-- ==== Sys2Proof/Laws/Step.lean ====
section
/-! SUPPORT. All a step can do, once: every statement about a next state starts from `step_cases`. -/

namespace Sys2Proof.Machine

/-- The step of a busy CORE is the move of its top record. -/
theorem step_busy {s : State} {r : Record} {rest : List Record} (hr : s.host.reset = false)
    (hl : s.params.legal = true) (hk : s.stack = r :: rest) : step s = busyCycle s r rest := by
  simp [step, cycle, hr, hl, hk]

/-- The step of an idle CORE. -/
theorem step_idle {s : State} (hr : s.host.reset = false) (hl : s.params.legal = true) (hk : s.stack = []) :
    step s = idleCycle s := by
  simp [step, cycle, hr, hl, hk]

/-- The step of a busy CORE, given the move. -/
theorem step_move {s : State} {r : Record} {rest : List Record} {m : Move} (hr : s.host.reset = false)
    (hl : s.params.legal = true) (hk : s.stack = r :: rest) (hm : moveRecord s.params r = .next m) :
    step s = .next (s.clearOffer.applyMove m rest) := by
  rw [step_busy hr hl hk, busyCycle, hm]

/-- What a step that has a next state did: reset, a move of the top record, nothing, or taking a request. -/
theorem step_cases {s t : State} (h : step s = .next t) :
    (s.host.reset = true ∧ t = s.doReset) ∨
    (s.host.reset = false ∧ s.params.legal = true ∧
      ((∃ r rest m, s.stack = r :: rest ∧ moveRecord s.params r = .next m ∧ t = s.clearOffer.applyMove m rest) ∨
       (s.stack = [] ∧ s.params.bootMode = .autorun ∧ t = s.clearOffer) ∨
       (s.stack = [] ∧ s.params.bootMode = .hosted ∧ s.nextRequest = none ∧ t = s) ∨
       (s.stack = [] ∧ s.params.bootMode = .hosted ∧ ∃ q u, s.nextRequest = some (q, u) ∧
         ∃ i, decode s.params.cntW q = .ok i ∧ exec i u = .next t))) := by
  unfold step cycle at h
  split at h
  · next hr => exact .inl ⟨hr, by simpa using h.symm⟩
  next hr =>
  split at h
  swap
  · cases h
  next hl =>
  refine .inr ⟨by simpa using hr, hl, ?_⟩
  split at h
  · next hk =>
    unfold idleCycle at h
    split at h
    · next hm => exact .inr (.inl ⟨hk, hm, by simpa using h.symm⟩)
    next hm =>
    split at h
    · next hq => exact .inr (.inr (.inl ⟨hk, hm, hq, by simpa using h.symm⟩))
    next q u hq =>
    refine .inr (.inr (.inr ⟨hk, hm, q, u, hq, ?_⟩))
    split at h
    · next i hi => exact ⟨i, hi, h⟩
    · cases h
  · next r rest hk =>
    unfold busyCycle at h
    split at h
    · next m hm => exact .inl ⟨r, rest, m, hk, hm, by simpa using h.symm⟩
    · cases h
    · cases h

end Sys2Proof.Machine
end

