/-- A move of the top record keeps a state good. -/
theorem State.Good.move {s : State} {r : Record} {rest : List Record} {m : Move} (h : s.Good)
    (hk : s.stack = r :: rest) (hm : moveRecord s.params r = .next m) : (s.clearOffer.applyMove m rest).Good := by
  obtain ⟨hlegal, hstack, hboot⟩ := (good_iff s).mp h
  rw [hk] at hstack hboot
  obtain ⟨hok, hpins⟩ := hstack.top
  refine (good_iff _).mpr ⟨by simpa using hlegal, ?_, ?_⟩
  · have := hstack.move hm (moveRecord_sound hlegal hok hpins hm)
    cases hev : m.event <;> simpa [hev, Pins.afterOption] using this
  · simp only [bootOk, Bool.or_eq_true, State.applyMove_params, State.clearOffer_params,
      State.applyMove_stack] at hboot ⊢
    exact hboot.imp_right (endsInRunZero_move · hm)

end Sys2Proof.Machine

namespace Sys2Proof.Proofs

open Sys2Proof.Machine

/-- Settles O47, case by case of what a step can do. -/
theorem goodIsKept : Obligations.GoodIsKept := by
  intro s t hs hstep
  obtain ⟨_, rfl⟩ | ⟨_, _, ⟨r, rest, m, hk, hm, rfl⟩ | ⟨_, _, rfl⟩ | ⟨_, _, _, rfl⟩ |
    ⟨hk, hmode, q, u, hq, i, hi, hexec⟩⟩ := step_cases hstep
  case inl => exact good_resetOf _ hs.legal
  case inr.inl => exact hs.move hk hm
  case inr.inr.inl => exact hs.congr rfl rfl rfl
  case inr.inr.inr.inl => exact hs
  case inr.inr.inr.inr =>
    obtain ⟨hpins, hstack, _, hparams⟩ := nextRequest_keeps hq
    have hu : u.Good := hs.congr hpins hstack hparams
    obtain ⟨hshow, ⟨hmode', hidle, rfl⟩ | ⟨_, rfl⟩⟩ := exec_cases hexec
    · exact hu.take hmode' hidle (hparams ▸ (encodeOfDecode _ _ _ hi).2) hshow
    · exact hu

/-- Settles O51: an idle good state has its lines low, and the step leads to a good state. -/
theorem idleLinesAreLow : Obligations.IdleLinesAreLow := by
  intro s t hs hstep hidle
  have hgood := goodIsKept s t hs hstep
  have hlow : t.pins = Pins.low := by simpa [(busy_eq_false_iff t).mp hidle, pinsOk] using hgood.pins
  simp [hlow, Pins.low]

end Sys2Proof.Proofs
end

section
/-! SUPPORT. One step and its frame (10_state.md R10, R12, R17): what a move of the top record writes, and that no step
reads a pin register. -/

namespace Sys2Proof.Machine

open Host (Outcome)

/-- A step with no reset, an operation in progress: a move of the top record. -/
theorem step_of_stack_cons {s t : State} {r : Record} {rest : List Record} (hreset : s.host.reset = false)
    (hk : s.stack = r :: rest) (h : step s = .next t) :
    ∃ m, moveRecord s.params r = .next m ∧ t = s.clearOffer.applyMove m rest := by
  obtain ⟨hr, _⟩ | ⟨_, _, ⟨r', rest', m, hk', hm, ht⟩ | ⟨hk', _⟩ | ⟨hk', _⟩ | ⟨hk', _⟩⟩ := step_cases h
  case inl => simp [hreset] at hr
  case inr.inl =>
    obtain ⟨rfl, rfl⟩ := List.cons.inj (hk.symm.trans hk')
    exact ⟨m, hm, ht⟩
  all_goals cases hk.symm.trans hk'

/-- A step with no reset, no operation in progress: nothing is emitted. -/
theorem step_of_stack_nil {s t : State} (hreset : s.host.reset = false) (hk : s.stack = []) (h : step s = .next t) :
    t.pins = s.pins ∧ t.trace = s.trace := by
  obtain ⟨hr, _⟩ | ⟨_, _, ⟨_, _, _, hk', _⟩ | ⟨_, _, rfl⟩ | ⟨_, _, _, rfl⟩ |
    ⟨_, _, _, u, hu, _, _, hexec⟩⟩ := step_cases h
  case inl => simp [hreset] at hr
  case inr.inl => cases hk.symm.trans hk'
  case inr.inr.inl => exact ⟨rfl, rfl⟩
  case inr.inr.inr.inl => exact ⟨rfl, rfl⟩
  case inr.inr.inr.inr =>
    obtain ⟨hpins, _, htrace, _⟩ := nextRequest_keeps hu
    obtain ⟨hpins', htrace', _⟩ := exec_keeps hexec
    exact ⟨hpins'.trans hpins, htrace'.trans htrace⟩

/-- The operation a write of line `p` comes from (10_state.md R12). -/
def Record.Drives (r : Record) : Line → Prop
  | .data => ∃ shr i ph, r = .aSer shr i ph
  | .clock => (∃ shr i ph, r = .aSer shr i ph) ∨ ∃ k ph, r = .aFrame k ph
  | .te => ∃ k ph, r = .aFrame k ph
  | .pwmclk => ∃ n ph, r = .aPwm n ph

/-- A record of a level above 0 steps silently (41_sequences.md R104, 42_display_program.md R121). -/
theorem moveRecord_silent {p : Params} {r : Record} {m : Move} (h : moveRecord p r = .next m) (hr : 0 < r.level) :
    m.event = none := by
  cases r
  case aSer | aFrame | aPwm | aDelay => simp [Record.level] at hr
  all_goals
    simp only [moveRecord, moveBcast, moveStateset, movePwmload, moveOnoff, moveInit, moveShow, moveRun] at h
    (repeat' split at h) <;> cases h <;> rfl

/-- A move writes only a line its record drives (40_primitives.md R80, R82, R83). -/
theorem moveRecord_drives {p : Params} {r : Record} {m : Move} {l : Line} {v : Level} (h : moveRecord p r = .next m)
    (hset : m.event = some (.set l v)) : r.Drives l := by
  cases r
  case aSer =>
    obtain rfl := Outcome.next.inj h
    unfold moveSer at hset
    (repeat' split at hset) <;> cases hset <;> simp [Record.Drives]
  case aFrame =>
    obtain rfl := Outcome.next.inj h
    unfold moveFrame at hset
    split at hset <;> cases hset <;> simp [Record.Drives]
  case aPwm =>
    obtain rfl := Outcome.next.inj h
    unfold movePwm at hset
    (repeat' split at hset) <;> cases hset <;> simp [Record.Drives]
  case aDelay =>
    obtain rfl := Outcome.next.inj h
    cases hset
  all_goals
    rw [moveRecord_silent h (by simp [Record.level])] at hset
    cases hset

/-- `s` with other pin levels. -/
def State.withPins (s : State) (q : Pins) : State := { s with pins := q }

section
variable {s t : State} (q : Pins)

@[simp] theorem State.withPins_params : (s.withPins q).params = s.params := rfl

theorem nextRequest_withPins :
    (s.withPins q).nextRequest = s.nextRequest.map fun (x, u) => (x, u.withPins q) := by
  simp only [State.nextRequest, State.withPins]
  split <;> rfl

theorem accept_withPins {r : Record} (h : s.accept r = .next t) :
    (s.withPins q).accept r = .next (t.withPins q) := by
  obtain ⟨hmode, hidle, rfl⟩ | ⟨htaken, rfl⟩ := accept_cases h
  · exact accept_idle (s := s.withPins q) hmode hidle r
  · exact if_neg fun hidle => htaken (hidle.imp_right (busy_eq_false_iff _).mp)

theorem exec_withPins {i : Instr} (h : exec i s = .next t) : exec i (s.withPins q) = .next (t.withPins q) := by
  rw [exec_eq] at h ⊢
  split at h
  · cases h
  · next hshow =>
    rw [State.withPins_params, if_neg hshow]
    exact accept_withPins q h

/-- No step reads a pin register (10_state.md R12): from other levels the same step has the same next state but for the
pins. -/
theorem step_withPins (h : step s = .next t) : ∃ q', step (s.withPins q) = .next (t.withPins q') := by
  obtain ⟨hreset, rfl⟩ | ⟨hreset, hlegal, ⟨r, rest, m, hk, hm, rfl⟩ | ⟨hk, hmode, rfl⟩ | ⟨hk, hmode, hx, hts⟩ |
    ⟨hk, hmode, x, u, hx, i, hi, hexec⟩⟩ := step_cases h
  case inl => exact ⟨Pins.low, if_pos hreset⟩
  case inr.inl =>
    refine ⟨((s.withPins q).emitOption m.event).pins, ?_⟩
    rw [step_move (s := s.withPins q) hreset hlegal hk hm]
    cases hev : m.event <;> simp [State.applyMove, hev] <;> rfl
  all_goals
    refine ⟨q, ?_⟩
    rw [step_idle (s := s.withPins q) hreset hlegal hk, idleCycle]
  case inr.inr.inl => simp [hmode]; rfl
  case inr.inr.inr.inl => simp [hmode, nextRequest_withPins, hx, hts]
  case inr.inr.inr.inr => simp [hmode, nextRequest_withPins, hx, hi, exec_withPins q hexec]

end

end Sys2Proof.Machine

namespace Sys2Proof.Proofs

open Sys2Proof.Machine

/-- Settles O21, by the five shapes of a move. -/
theorem oneThingAStep : Obligations.OneThingAStep := by
  intro s t r rest hreset hk hstep
  obtain ⟨m, hm, rfl⟩ := step_of_stack_cons hreset hk hstep
  obtain ⟨hself, hchild⟩ := moveRecord_self_child hm
  obtain ⟨e, r', rfl⟩ | ⟨e, rfl⟩ | rfl | ⟨r', rfl⟩ | ⟨c, r', rfl⟩ := moveRecord_shape hm
  · exact .inl ⟨e, some r', hself, rfl⟩
  · exact .inl ⟨e, none, hself, rfl⟩
  · exact .inr (.inr (.inl rfl))
  · exact .inr (.inr (.inr ⟨r', hself r' rfl, rfl⟩))
  · exact .inr (.inl ⟨c, r', hself r' rfl, hchild c rfl, rfl⟩)

/-- Settles O23: only a move of a record writes a line, and it writes one its record drives. -/
theorem whoWritesWhichPin : Obligations.WhoWritesWhichPin := by
  intro s t hreset hstep
  refine ⟨?_, fun q => step_withPins q hstep⟩
  cases hk : s.stack with
  | nil =>
    obtain ⟨hpins, htrace⟩ := step_of_stack_nil hreset hk hstep
    exact .inl ⟨.inl htrace, hpins⟩
  | cons r rest =>
    obtain ⟨m, hm, rfl⟩ := step_of_stack_cons hreset hk hstep
    cases hev : m.event with
    | none => exact .inl ⟨.inl (by simp [hev]), by simp [hev]⟩
    | some e =>
      cases e with
      | wait n => exact .inl ⟨.inr ⟨n, by simp [hev]⟩, by simp [hev]⟩
      | set l v =>
        have hdrives := moveRecord_drives hm hev
        refine .inr ⟨l, v, r, rest, by simp [hev], by simp [hev], rfl, ?_⟩
        cases l <;> exact hdrives

end Sys2Proof.Proofs
end

section
/-! SUPPORT. Running an operation to its end: runs by stacks and traces alone, and the invariant for the lines. -/

namespace Sys2Proof.Machine

/-- `s` after a run that emitted `tr` and left the stack `k`. -/
def State.after (s : State) (tr : List Event) (k : List Record) : State :=
  { s with pins := pinsAfter s.pins tr, stack := k, trace := s.trace ++ tr, host := { s.host with offer := none } }

theorem State.after_after (s : State) (tr tr' : List Event) (k k' : List Record) :
    (s.after tr k).after tr' k' = s.after (tr ++ tr') k' := by
  simp [State.after, pinsAfter_append]

/-- While no reset comes, a CORE with parameters `p` runs from the stack `k` to the stack `k'`, emitting `tr`, BUSY at
every step, whatever its lines, its trace and what the host offers. -/
def Emits (p : Params) (k : List Record) (tr : List Event) (k' : List Record) : Prop :=
  ∀ s : State, s.params = p → s.host.reset = false → s.stack = k → ∃ n, RunsTo n s (s.after tr k')

theorem Emits.trans {p : Params} {k k' k'' : List Record} {tr tr' : List Event} (h : Emits p k tr k')
    (h' : Emits p k' tr' k'') : Emits p k (tr ++ tr') k'' := by
  intro s hp hreset hk
  obtain ⟨n, hn⟩ := h s hp hreset hk
  obtain ⟨m, hm⟩ := h' (s.after tr k') hp hreset rfl
  exact ⟨n + m, hn.trans (State.after_after s tr tr' k' k'' ▸ hm)⟩

theorem applyMove_eq_after (s : State) (m : Move) (rest : List Record) :
    s.clearOffer.applyMove m rest = s.after m.event.toList (m.child.toList ++ m.self.toList ++ rest) := by
  obtain ⟨_ | e, self, child⟩ := m
  · simp [State.applyMove, State.after, State.clearOffer, pinsAfter]
  · rfl

section
variable {p : Params} (hlegal : p.legal = true) {r r' child : Record} {e : Event} (rest : List Record)
include hlegal

theorem Emits.move {m : Move} (hm : moveRecord p r = .next m) :
    Emits p (r :: rest) m.event.toList (m.child.toList ++ m.self.toList ++ rest) := by
  rintro s rfl hreset hk
  exact ⟨1, applyMove_eq_after s m rest ▸ RunsTo.move hreset hlegal hk hm⟩

theorem Emits.emit (hm : moveRecord p r = .next (.emit e r')) : Emits p (r :: rest) [e] (r' :: rest) :=
  Emits.move hlegal rest hm

theorem Emits.emitPop (hm : moveRecord p r = .next (.emitPop e)) : Emits p (r :: rest) [e] rest :=
  Emits.move hlegal rest hm

theorem Emits.pop (hm : moveRecord p r = .next .pop) : Emits p (r :: rest) [] rest :=
  Emits.move hlegal rest hm

/-- A call: the record it pushes runs off the stack, and the caller goes on. -/
theorem Emits.call {tr : List Event} (hm : moveRecord p r = .next (.push child r'))
    (hchild : Emits p (child :: r' :: rest) tr (r' :: rest)) : Emits p (r :: rest) tr (r' :: rest) :=
  (Emits.move hlegal rest hm).trans hchild

end

/-- Every state of a run from a good state is good. -/
theorem State.Good.runsTo {s t : State} {n : Nat} (h : s.Good) (hrun : RunsTo n s t) : t.Good := by
  induction n generalizing s with
  | zero => exact hrun ▸ h
  | succ n ih =>
    obtain ⟨_, u, hu, hrest⟩ := hrun
    exact ih (Proofs.goodIsKept s u h hu) hrest

theorem State.Ready.good {s : State} (h : s.Ready) : s.Good where
  legal := h.legal
  records := by simp [h.idle]
  calls := by simp [h.idle, callsOk]
  pins := by simp [h.idle, h.low, pinsOk]
  boot := by simp [bootOk, h.hosted]

/-- An operation whose record runs off the stack completes: the lines are back at their levels by the invariant. -/
theorem Emits.completes {s : State} {i : Instr} {tr : List Event} (h : Emits s.params [created i] tr [])
    (hs : s.Ready) (hwf : i.wf s.params.cntW = true) (hshow : needsShow i = true → s.params.canShow = true) :
    Completes i s tr := by
  have htaken : exec i s = .next { s with stack := [created i] } := by
    rw [exec_eq, if_neg fun hn => by simp [hshow hn.1] at hn, accept_idle hs.hosted hs.idle]
  obtain ⟨n, hrun⟩ := h { s with stack := [created i] } rfl hs.noReset rfl
  have hlow : pinsAfter s.pins tr = Pins.low :=
    of_decide_eq_true ((hs.good.take hs.hosted hs.idle hwf hshow).runsTo hrun).pins
  refine ⟨_, n, htaken, ?_⟩
  simpa only [State.after, hlow, ← hs.low, ← hs.idle] using hrun

end Sys2Proof.Machine
end

section
/-! SUPPORT. The primitive operations run off the stack with the traces of their rules (40_primitives.md R80 to R84). -/

namespace Sys2Proof.Machine

section
variable {p : Params} (hlegal : p.legal = true) (rest : List Record)
include hlegal

/-- One bit cell of SER (R86). -/
theorem emits_cell (shr : Word) {i : Fin (Config.wordW + 1)} (hi : i.val < Config.wordW) :
    Emits p (.aSer shr i 0 :: rest) (cell p.tHold (serBit shr)) (.aSer (serShift shr) (bump i) 0 :: rest) := by
  have hmove (ph : Fin 5) {m : Move} (hm : moveSer p shr i ph = m) : moveRecord p (.aSer shr i ph) = .next m :=
    congrArg _ hm
  have data := Emits.emit hlegal rest (hmove 0 (if_pos hi))
  have rise := Emits.emit hlegal rest (hmove 1 (if_pos hi))
  have high := Emits.emit hlegal rest (hmove 2 (if_pos hi))
  have fall := Emits.emit hlegal rest (hmove 3 (if_pos hi))
  have low := Emits.emit hlegal rest (hmove 4 (if_pos hi))
  exact data.trans (rise.trans (high.trans (fall.trans low)))

/-- The last `n` cells of SER and the closing write: the shift register holds the bits still to send. -/
theorem emits_cells (n : Nat) (shr : Word) (i : Fin (Config.wordW + 1)) (hi : i.val + n = Config.wordW) :
    Emits p (.aSer shr i 0 :: rest) (((List.range n).map shr.getLsbD).flatMap (cell p.tHold) ++ [.set .data false])
      rest := by
  induction n generalizing shr i with
  | zero => exact Emits.emitPop hlegal rest (congrArg _ (if_neg (by omega)))
  | succ n ih =>
    have hlt : i.val < Config.wordW := by omega
    have htail := ih (serShift shr) (bump i) (by rw [bump_val_of_lt i hlt]; omega)
    have hbits : (List.range (n + 1)).map shr.getLsbD = serBit shr :: (List.range n).map (serShift shr).getLsbD := by
      simp [List.range_succ_eq_map, serBit, serShift, Nat.add_comm, Function.comp_def]
    rw [hbits, List.flatMap_cons, List.append_assoc]
    exact (emits_cell hlegal rest shr hlt).trans htail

> _Exercise objective_
Copy out every line of the records that the string "hbits" appears in.

> _Output for this exercise_
    have hbits : (List.range (n + 1)).map shr.getLsbD = serBit shr :: (List.range n).map (serShift shr).getLsbD := by
    rw [hbits, List.flatMap_cons, List.append_assoc]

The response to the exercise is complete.